When you reach the line with "def State.discardTeams (s" in the data below, begin printing lines exactly, and stop once the line with "def State.postAll (s" has been printed.

:: Exercise input

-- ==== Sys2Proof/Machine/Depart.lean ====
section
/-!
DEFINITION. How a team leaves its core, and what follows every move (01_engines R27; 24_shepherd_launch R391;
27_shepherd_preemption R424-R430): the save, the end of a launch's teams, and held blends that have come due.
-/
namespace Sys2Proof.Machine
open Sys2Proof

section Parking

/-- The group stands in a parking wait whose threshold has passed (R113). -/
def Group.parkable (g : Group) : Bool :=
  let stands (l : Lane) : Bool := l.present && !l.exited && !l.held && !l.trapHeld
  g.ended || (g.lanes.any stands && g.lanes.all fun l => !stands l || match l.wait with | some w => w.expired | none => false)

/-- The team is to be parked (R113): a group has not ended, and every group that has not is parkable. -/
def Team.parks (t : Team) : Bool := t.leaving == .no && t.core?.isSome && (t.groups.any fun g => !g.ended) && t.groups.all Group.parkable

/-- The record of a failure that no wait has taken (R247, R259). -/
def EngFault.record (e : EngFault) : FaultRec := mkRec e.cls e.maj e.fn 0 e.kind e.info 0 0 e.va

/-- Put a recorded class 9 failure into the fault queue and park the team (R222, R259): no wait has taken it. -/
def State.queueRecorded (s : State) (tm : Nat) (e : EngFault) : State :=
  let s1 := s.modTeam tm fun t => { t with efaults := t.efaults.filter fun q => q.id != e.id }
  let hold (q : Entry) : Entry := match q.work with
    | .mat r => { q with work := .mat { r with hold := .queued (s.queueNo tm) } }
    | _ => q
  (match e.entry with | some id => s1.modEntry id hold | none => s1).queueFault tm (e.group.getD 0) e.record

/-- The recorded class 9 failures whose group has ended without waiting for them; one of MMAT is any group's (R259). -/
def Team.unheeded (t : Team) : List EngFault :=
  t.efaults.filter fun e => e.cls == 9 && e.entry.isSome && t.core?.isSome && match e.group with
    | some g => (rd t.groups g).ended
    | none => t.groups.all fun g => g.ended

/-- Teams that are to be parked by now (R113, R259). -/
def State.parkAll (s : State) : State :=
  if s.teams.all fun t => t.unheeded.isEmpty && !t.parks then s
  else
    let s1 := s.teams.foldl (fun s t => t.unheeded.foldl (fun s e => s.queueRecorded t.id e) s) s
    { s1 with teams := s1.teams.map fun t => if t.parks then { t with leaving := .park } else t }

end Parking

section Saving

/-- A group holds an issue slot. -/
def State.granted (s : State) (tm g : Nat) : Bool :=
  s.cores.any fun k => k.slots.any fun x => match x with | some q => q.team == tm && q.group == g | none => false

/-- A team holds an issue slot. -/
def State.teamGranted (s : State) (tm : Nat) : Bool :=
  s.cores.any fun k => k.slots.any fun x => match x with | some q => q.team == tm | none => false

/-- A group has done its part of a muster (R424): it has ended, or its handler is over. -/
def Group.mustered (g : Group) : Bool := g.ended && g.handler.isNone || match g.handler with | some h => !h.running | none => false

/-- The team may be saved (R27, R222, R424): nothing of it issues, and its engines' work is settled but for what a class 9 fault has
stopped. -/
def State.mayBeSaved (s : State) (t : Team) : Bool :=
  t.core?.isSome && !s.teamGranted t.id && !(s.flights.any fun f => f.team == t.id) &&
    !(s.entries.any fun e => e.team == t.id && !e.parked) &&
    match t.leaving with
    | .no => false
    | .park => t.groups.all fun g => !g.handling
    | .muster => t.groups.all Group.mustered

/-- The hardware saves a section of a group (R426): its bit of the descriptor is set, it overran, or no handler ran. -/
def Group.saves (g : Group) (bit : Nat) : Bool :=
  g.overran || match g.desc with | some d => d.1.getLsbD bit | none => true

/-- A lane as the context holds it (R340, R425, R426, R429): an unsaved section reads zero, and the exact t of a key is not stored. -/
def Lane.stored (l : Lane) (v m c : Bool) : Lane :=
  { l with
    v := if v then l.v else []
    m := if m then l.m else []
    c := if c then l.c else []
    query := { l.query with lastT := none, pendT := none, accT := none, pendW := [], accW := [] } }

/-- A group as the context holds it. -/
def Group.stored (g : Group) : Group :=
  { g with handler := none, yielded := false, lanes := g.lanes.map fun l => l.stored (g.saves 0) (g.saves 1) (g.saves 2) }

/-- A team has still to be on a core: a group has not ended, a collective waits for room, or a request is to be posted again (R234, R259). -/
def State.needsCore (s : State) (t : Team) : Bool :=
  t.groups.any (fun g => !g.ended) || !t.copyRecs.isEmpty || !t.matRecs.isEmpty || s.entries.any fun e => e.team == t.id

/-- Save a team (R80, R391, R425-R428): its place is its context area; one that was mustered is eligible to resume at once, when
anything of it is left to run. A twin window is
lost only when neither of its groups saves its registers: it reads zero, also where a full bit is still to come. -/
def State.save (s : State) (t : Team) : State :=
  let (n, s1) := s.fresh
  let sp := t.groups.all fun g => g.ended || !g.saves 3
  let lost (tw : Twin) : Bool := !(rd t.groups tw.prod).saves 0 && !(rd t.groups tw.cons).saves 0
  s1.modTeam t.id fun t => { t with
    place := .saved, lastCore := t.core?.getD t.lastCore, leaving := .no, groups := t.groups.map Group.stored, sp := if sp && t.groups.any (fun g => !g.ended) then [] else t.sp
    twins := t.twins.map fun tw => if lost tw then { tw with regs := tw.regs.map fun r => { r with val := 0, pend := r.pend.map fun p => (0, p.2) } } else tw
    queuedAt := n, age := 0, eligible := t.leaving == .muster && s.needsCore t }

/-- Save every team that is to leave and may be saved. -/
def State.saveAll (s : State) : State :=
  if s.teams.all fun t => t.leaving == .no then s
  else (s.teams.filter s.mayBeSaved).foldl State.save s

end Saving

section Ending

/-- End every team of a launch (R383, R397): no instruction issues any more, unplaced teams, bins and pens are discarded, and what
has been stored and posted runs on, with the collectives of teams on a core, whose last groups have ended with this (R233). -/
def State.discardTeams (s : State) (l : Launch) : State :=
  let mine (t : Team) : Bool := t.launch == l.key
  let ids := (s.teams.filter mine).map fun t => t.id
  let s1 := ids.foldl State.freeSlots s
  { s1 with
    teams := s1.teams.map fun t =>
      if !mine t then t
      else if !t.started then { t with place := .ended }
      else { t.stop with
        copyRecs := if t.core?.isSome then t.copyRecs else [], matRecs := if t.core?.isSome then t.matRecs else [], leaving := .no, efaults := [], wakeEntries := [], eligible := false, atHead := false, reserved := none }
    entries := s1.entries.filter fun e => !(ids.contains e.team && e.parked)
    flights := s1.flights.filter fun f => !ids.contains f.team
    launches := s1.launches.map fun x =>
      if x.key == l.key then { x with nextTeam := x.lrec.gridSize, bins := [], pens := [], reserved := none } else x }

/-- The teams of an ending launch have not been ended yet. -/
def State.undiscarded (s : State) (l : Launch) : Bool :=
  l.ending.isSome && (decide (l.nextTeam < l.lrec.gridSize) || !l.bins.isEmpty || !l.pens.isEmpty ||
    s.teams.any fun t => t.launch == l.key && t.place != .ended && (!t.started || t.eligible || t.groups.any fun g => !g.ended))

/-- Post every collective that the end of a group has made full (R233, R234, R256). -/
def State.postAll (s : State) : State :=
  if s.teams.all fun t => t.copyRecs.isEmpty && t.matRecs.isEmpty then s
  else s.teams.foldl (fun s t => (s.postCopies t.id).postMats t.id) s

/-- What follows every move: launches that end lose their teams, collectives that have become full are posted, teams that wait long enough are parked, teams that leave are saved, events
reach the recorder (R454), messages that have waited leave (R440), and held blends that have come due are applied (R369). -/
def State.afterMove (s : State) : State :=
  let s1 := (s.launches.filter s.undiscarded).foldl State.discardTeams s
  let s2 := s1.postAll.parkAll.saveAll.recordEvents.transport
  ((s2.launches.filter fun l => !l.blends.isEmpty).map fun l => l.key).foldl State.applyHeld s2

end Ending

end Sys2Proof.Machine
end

::::

• Answer:
def State.discardTeams (s : State) (l : Launch) : State :=
  let mine (t : Team) : Bool := t.launch == l.key
  let ids := (s.teams.filter mine).map fun t => t.id
  let s1 := ids.foldl State.freeSlots s
  { s1 with
    teams := s1.teams.map fun t =>
      if !mine t then t
      else if !t.started then { t with place := .ended }
      else { t.stop with
        copyRecs := if t.core?.isSome then t.copyRecs else [], matRecs := if t.core?.isSome then t.matRecs else [], leaving := .no, efaults := [], wakeEntries := [], eligible := false, atHead := false, reserved := none }
    entries := s1.entries.filter fun e => !(ids.contains e.team && e.parked)
    flights := s1.flights.filter fun f => !ids.contains f.team
    launches := s1.launches.map fun x =>
      if x.key == l.key then { x with nextTeam := x.lrec.gridSize, bins := [], pens := [], reserved := none } else x }

/-- The teams of an ending launch have not been ended yet. -/
def State.undiscarded (s : State) (l : Launch) : Bool :=
  l.ending.isSome && (decide (l.nextTeam < l.lrec.gridSize) || !l.bins.isEmpty || !l.pens.isEmpty ||
    s.teams.any fun t => t.launch == l.key && t.place != .ended && (!t.started || t.eligible || t.groups.any fun g => !g.ended))

/-- Post every collective that the end of a group has made full (R233, R234, R256). -/
def State.postAll (s : State) : State :=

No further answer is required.